Medial Collateral Ligament Injury (MCL) – Baseball Elbow
Medial collateral ligament (MCL) injuries most often occur when the elbow is subjected to the high velocity pitches attained by amateur and professional pitchers, who may throw balls reaching speeds between 70 and 100 miles an hour. This level of throwing places a significant amount of force on the elbow joint that over time can lead to irritation, inflammation, cartilage tears, formation of bone spurs and eventually tearing of the MCL.
The MCL is part of a network of ligaments and tendons that attach and help stabilize at the elbow the bones of the lower (ulna and radius) and upper (humerus) arm.
When the MCL is torn, athletes usually maintain full range of motion and the ability to throw, but with significantly reduced force. While often times a “pop” is reported with the ligament tears, it can also be a gradual process and go undetected for a period of time.
Those at Risk
Baseball players, particularly pitchers, are most often diagnosed with this injury as a result of the frequent and irregular force exerted on their elbow joint.

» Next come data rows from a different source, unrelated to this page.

-- ==== Sys2Proof/WellFormed.lean ====
section
/-! DEFINITION. Sys2Proof/WellFormed.lean: the commands whose operands name things that a ZT4096 has: a PF's port, a queue, a slot, a
link, an engine, a channel, a plot and its cores, a node number. -/

namespace Sys2Proof

/-- An operand is below a bound. -/
def under (n x : Nat) : Bool := decide (x < n)

/-- A function of a host port (R347): port 0 or 1, the PF or one of 31 VFs. -/
def fnOk (f : Fn) : Bool := under 2 f.port && under 32 f.vf

/-- A core instruction names a plot of the device and one of its 64 cores (spec/00). -/
def coreOk (x : CoreInsn) : Bool := under 64 x.plot && under 64 x.core

/-- A BAR that holds registers (R346). -/
def barOk (b : Nat) : Bool := b == 0 || b == 2 || b == 4

/-- A packet's node numbers and message number fit their fields (Table 13.6). -/
def packetOk (p : Packet) : Bool := under 65536 p.dest && under 65536 p.src && under (2 ^ 48) p.msgId

/-- A message's source and number fit their fields. -/
def msgOk (m : Msg) : Bool := under 65536 m.src && under (2 ^ 48) m.msgId

/-- What a host request serves exists: a host queue, a context of an engine, a flume, a slot. -/
def reqOk : HostReq → Bool
  | .queue q => under 256 q
  | .ctx e c => under 32 e && under 4096 c
  | .flume h => under 65535 h
  | .staging slot => under 4096 slot
  | .ring _ => true
  | .furrowRing => true
  | .pimRing => true
  | .other => true

/-- The well-formed commands. -/
def Instr.wf : Instr → Bool
  | .localTurnStart _ _ _ _ _ => true
  | .turnRootTimerTick _ => true
  | .turnInEdge _ => true
  | .idleTimerTick _ => true
  | .marker _ port _ => under 56 port
  | .markerTolExpiry _ => true
  | .pinLagExpiry _ => true
  | .admitTimeExpiry => true
  | .deadline _ => true
  | .sealSend => true
  | .sealMsg port _ => under 56 port
  | .sealCutoffExpiry => true
  | .commitVerdict _ _ _ => true
  | .abortVerdict _ _ => true
  | .localAbort _ => true
  | .turnEnable port _ => under 2 port
  | .turnLeave port => under 2 port
  | .turnCommit port _ => under 2 port
  | .rotaSubmit port _ => under 2 port
  | .rotaFetchDone _ _ => true
  | .entryStart plot core => under 64 plot && under 64 core
  | .lds insn => coreOk insn
  | .mma insn => coreOk insn
  | .accr insn _ _ => coreOk insn
  | .attn insn _ => coreOk insn
  | .vop insn _ _ => coreOk insn
  | .vtr insn _ => coreOk insn
  | .cvt insn _ _ => coreOk insn
  | .coreLd insn _ => coreOk insn
  | .coreSt insn _ => coreOk insn
  | .mld insn => coreOk insn
  | .mst insn => coreOk insn
  | .mat insn => coreOk insn
  | .xput insn => coreOk insn
  | .xwait insn => coreOk insn
  | .append insn => coreOk insn
  | .coreBar insn => coreOk insn
  | .coreSend insn => coreOk insn
  | .coreRecv insn => coreOk insn
  | .scalar insn _ => coreOk insn
  | .endEntry plot core => under 64 plot && under 64 core
  | .queryPost slot _ => under 4096 slot
  | .selectionPost slot _ => under 4096 slot
  | .plotReset port plot => under 2 port && under 64 plot
  | .plotResetDone plot => under 64 plot
  | .memoryAccess _ _ _ _ _ _ _ _ => true
  | .mr4Read k rate => under 320 k && under 4 rate
  | .refreshDue k bank _ => under 320 k && under 16 bank
  | .windowOpen _ => true
  | .enteringDone k rate => under 320 k && under 4 rate
  | .windowEnd k => under 320 k
  | .exitDone k _ => under 320 k
  | .clearingDone k => under 320 k
  | .pimRank k q _ _ _ _ badBank => under 320 k && under 2 q && under 16 badBank
  | .swrite k q _ _ badBank => under 320 k && under 2 q && under 16 badBank
  | .sread k q _ badBank => under 320 k && under 2 q && under 16 badBank
  | .sclear k q => under 320 k && under 2 q
  | .pimFence k q => under 320 k && under 2 q
  | .pimDqTailWrite port _ => under 2 port
  | .pimDqFetch _ => true
  | .furCqTailWrite port _ => under 2 port
  | .furCreate _ => true
  | .furDestroy _ => true
  | .destroyComplete => true
  | .furSet _ => true
  | .furRead _ => true
  | .codedFrameReady _ _ => true
  | .reservoirMerge _ => true
  | .rankRequest m => msgOk m
  | .rankReply m => msgOk m
  | .rankCutExpiry _ => true
  | .fetchCutExpiry _ => true
  | .fetchDone _ _ _ => true
  | .furrowRead m _ _ => msgOk m
  | .spillwayEvict pool _ => under 2 pool
  | .moveDone _ _ => true
  | .openSlot q _ _ _ _ => under 256 q
  | .closeSlot q _ => under 256 q
  | .slotSet q _ _ => under 256 q
  | .slotRead q _ _ => under 256 q
  | .slotPause _ q _ => under 256 q
  | .slotResume _ q _ => under 256 q
  | .tokBuffer q _ => under 256 q
  | .bufferAdd q _ => under 256 q
  | .prefillStagingDone slot _ _ => under 4096 slot
  | .samplerTarget slot _ _ _ => under 4096 slot
  | .draftStep slot _ _ _ => under 4096 slot
  | .samplerHeads slot _ _ _ => under 4096 slot
  | .scrLoad port handle _ _ => under 2 port && under 1024 handle
  | .loadFetchDone _ => true
  | .scrRetire port handle => under 2 port && under 1024 handle
  | .screenUpdate _ _ => true
  | .scrubTick _ _ _ => true
  | .cancelDoorbell _ fn _ _ => fnOk fn
  | .flumeInterruptTest _ => true
  | .hostError req => reqOk req
  | .sluCopy e c _ _ _ _ => under 32 e && under 4096 c
  | .sluWrite e c _ _ _ => under 32 e && under 4096 c
  | .sluRead e c => under 32 e && under 4096 c
  | .sluAtomic e c => under 32 e && under 4096 c
  | .sluFlush e c => under 32 e && under 4096 c
  | .flashRead e c _ => under 32 e && under 4096 c
  | .flashWrite e c _ _ _ _ => under 32 e && under 4096 c
  | .signalWord e c _ => under 32 e && under 4096 c
  | .waitValue e c _ _ => under 32 e && under 4096 c
  | .waitValueTimeout e c => under 32 e && under 4096 c
  | .allocFrame e c => under 32 e && under 4096 c
  | .freeFrame e c => under 32 e && under 4096 c
  | .registerRegion e c _ _ => under 32 e && under 4096 c
  | .revokeRegion e c => under 32 e && under 4096 c
  | .revokeComplete region => under 65536 region
  | .sluiceSend e c => under 32 e && under 4096 c
  | .sluNop e c => under 32 e && under 4096 c
  | .packetReceived _ link p _ _ => under 112 link && packetOk p
  | .writeMessage m _ => msgOk m
  | .readReq m _ _ _ => msgOk m
  | .readResp m _ => msgOk m
  | .atomicReq m _ => msgOk m
  | .atomicResp m => msgOk m
  | .ackMsg m => msgOk m
  | .nackMsg m => msgOk m
  | .odpFault m => msgOk m
  | .sendMessage m => msgOk m
  | .retransmitTimeout msgId _ _ => under (2 ^ 48) msgId
  | .reassemblyTimeout src msgId => under 65536 src && under (2 ^ 48) msgId
  | .memoryExpiry src msgId => under 65536 src && under (2 ^ 48) msgId
  | .faultDelayExpiry msgId _ _ => under (2 ^ 48) msgId
  | .odpPageReady region _ _ => under 65536 region
  | .sluFlushStart port node => under 2 port && under 65536 node
  | .engineReset port e => under 2 port && under 32 e
  | .hello m => msgOk m
  | .offer m => msgOk m
  | .dataMsg m => msgOk m
  | .accept m => msgOk m
  | .grant m => msgOk m
  | .release m => msgOk m
  | .refuse m => msgOk m
  | .ownerQ m => msgOk m
  | .ownerIs m => msgOk m
  | .claimReq m => msgOk m
  | .pushMsg m => msgOk m
  | .pushAck m => msgOk m
  | .withdraw m => msgOk m
  | .handoffTimeout _ => true
  | .queryTurnsExpiry _ => true
  | .transferTimeout _ _ => true
  | .homeOpen q _ => under 256 q
  | .homeClose q _ => under 256 q
  | .hoMove q _ => under 256 q
  | .hoPark q _ => under 256 q
  | .hoClaim q _ => under 256 q
  | .hoQuery q _ => under 256 q
  | .recordQuery q _ _ => under 256 q
  | .linkEnable port link _ => under 2 port && under 112 link
  | .linkReset port link => under 2 port && under 112 link
  | .signalDetected link => under 112 link
  | .trainDone link _ _ => under 112 link
  | .alignDone link => under 112 link
  | .trainTimeout link => under 112 link
  | .holdoffExpiry link => under 112 link
  | .paramFlit link _ => under 112 link
  | .dataFlit link _ => under 112 link
  | .turnFlit link _ => under 112 link
  | .idleFlit link _ => under 112 link
  | .replayTimeout link => under 112 link
  | .turnReplayTimeout link => under 112 link
  | .replayLimit link => under 112 link
  | .peerTraining link => under 112 link
  | .fecFailure link => under 112 link
  | .noFlit link => under 112 link
  | .packetTransmit _ cls => under 8 cls
  | .fabNodeWrite port node => under 2 port && under 65536 node
  | .routeLoad port _ => under 2 port
  | .routeLoadDone _ _ => true
  | .armRoute port => under 2 port
  | .armImmediate port => under 2 port
  | .drainWindowEnd => true
  | .routeHoldExpiry _ => true
  | .routingNotice _ _ => true
  | .hgEnable port _ => under 2 port
  | .hgDropBaseWrite port _ => under 2 port
  | .weirRefill _ => true
  | .weirCommit port => under 2 port
  | .telemetrySample _ _ => true
  | .holderClaim _ port => under 2 port
  | .leaseRenew port _ => under 2 port
  | .holderRelease port => under 2 port
  | .leaseWrite port _ _ => under 2 port
  | .leaseLapse _ => true
  | .portLost port _ => under 2 port
  | .vfFlr fn _ => fnOk fn
  | .hqQEnable port q _ => under 2 port && under 256 q
  | .hqTail port q _ => under 2 port && under 256 q
  | .hqConsumed port q _ => under 2 port && under 256 q
  | .sluiceFetch q _ => under 256 q
  | .nvmPortEnable port root _ => under 2 port && under 8 root
  | .rootLinkUp root _ _ _ _ => under 8 root
  | .rootLinkTimeout root => under 8 root
  | .rootInitDone root _ _ => under 8 root
  | .rootInitTimeout root => under 8 root
  | .rootLinkDown root => under 8 root
  | .nvmPortReset port root => under 2 port && under 8 root
  | .rootResetDone root => under 8 root
  | .nvmeCompletion _ root _ => under 8 root
  | .ioTimeout root _ => under 8 root
  | .adminTimeout root => under 8 root
  | .controllerDma root _ _ _ _ => under 8 root
  | .nvmAdminStart port root _ _ => under 2 port && under 8 root
  | .profileSwitch port slot => under 2 port && under 4 slot
  | .profileSwitchDone _ _ _ => true
  | .slotWrite port slot _ => under 2 port && under 4 slot
  | .slotWriteDone _ _ _ _ => true
  | .censusStart port _ _ _ => under 2 port
  | .censusQuery _ => true
  | .censusReply _ => true
  | .censusEnd => true
  | .keyGenerate port slot _ => under 2 port && under 4096 slot
  | .keyExport port slot _ _ _ _ => under 2 port && under 4096 slot
  | .keyImport port slot _ _ _ => under 2 port && under 4096 slot
  | .keyRetire port slot _ => under 2 port && under 4096 slot
  | .attest port _ _ _ => under 2 port
  | .identityCmd port _ _ => under 2 port
  | .fwWrite port slot _ _ _ _ _ => under 2 port && under 256 slot
  | .fwFloor port _ => under 2 port
  | .metergateStart => true
  | .intervalClose => true
  | .tallyNow port => under 2 port
  | .mtrClose port => under 2 port
  | .periodClose => true
  | .recordSign => true
  | .mtrConsumedWrite port _ => under 2 port
  | .metergateFwChange port _ _ _ _ => under 2 port
  | .fwDrainTimeout => true
  | .meterQuery _ => true
  | .resetRequest port _ _ _ => under 2 port
  | .resetStepDone _ _ _ _ => true
  | .resetStepTimeout _ _ _ _ => true
  | .riderHeartbeat => true
  | .watchdog => true
  | .watchdogNoReturn => true
  | .dumpNow port => under 2 port
  | .dumpRelease port => under 2 port
  | .pushNow port _ _ => under 2 port
  | .retentionPush _ _ => true
  | .sentClear port => under 2 port
  | .fingerprint m => msgOk m
  | .pwrgoodAssert _ => true
  | .pwrgoodDeassert => true
  | .perst0Assert => true
  | .perst0Deassert prof _ => under 4 prof
  | .perst1Assert => true
  | .perst1Deassert => true
  | .supplyFault rail => under 11 rail
  | .sensorSample _ _ => true
  | .vcoreOvercurrent rail => under 11 rail
  | .idleStepTick _ => true
  | .registerWrite fn bar _ _ _ => fnOk fn && barOk bar
  | .rcFieldRead _ fn bar _ _ => fnOk fn && barOk bar
  | .flitBoundary link => under 112 link
  | .hostLinkTrained port _ _ _ _ => under 2 port
  | .rfmRequest k bank => under 320 k && under 16 bank

end Sys2Proof
end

Patient history and physical examination are followed by a radiologic exam. Those patients experiencing extended periods of performance disruption may have an X-ray, while those experiencing a sharp “pop” – particularly during a throw – may require magnetic resonance imaging (MRI).
A change in activity is recommended initially in order to remove the stress from the elbow. This may mean a temporary change in field position for an athlete, while the damage is assessed. A course of conservative treatment followed by rehabilitation is generally the first phase of addressing an injury or condition.
When a tear requires surgery, an exploratory arthroscopy is generally performed to confirm no other damage. And a surgery popularized by a former major league pitcher, Tommy John, called the Tommy John surgery may be indicated. The procedure – known to doctors as medial collateral ligament reconstruction – takes only an hour and returns full strength to the elbow by replacing a ligament in the medial elbow with a tendon from another area of the body (generally taken from the forearm, hamstring or foot).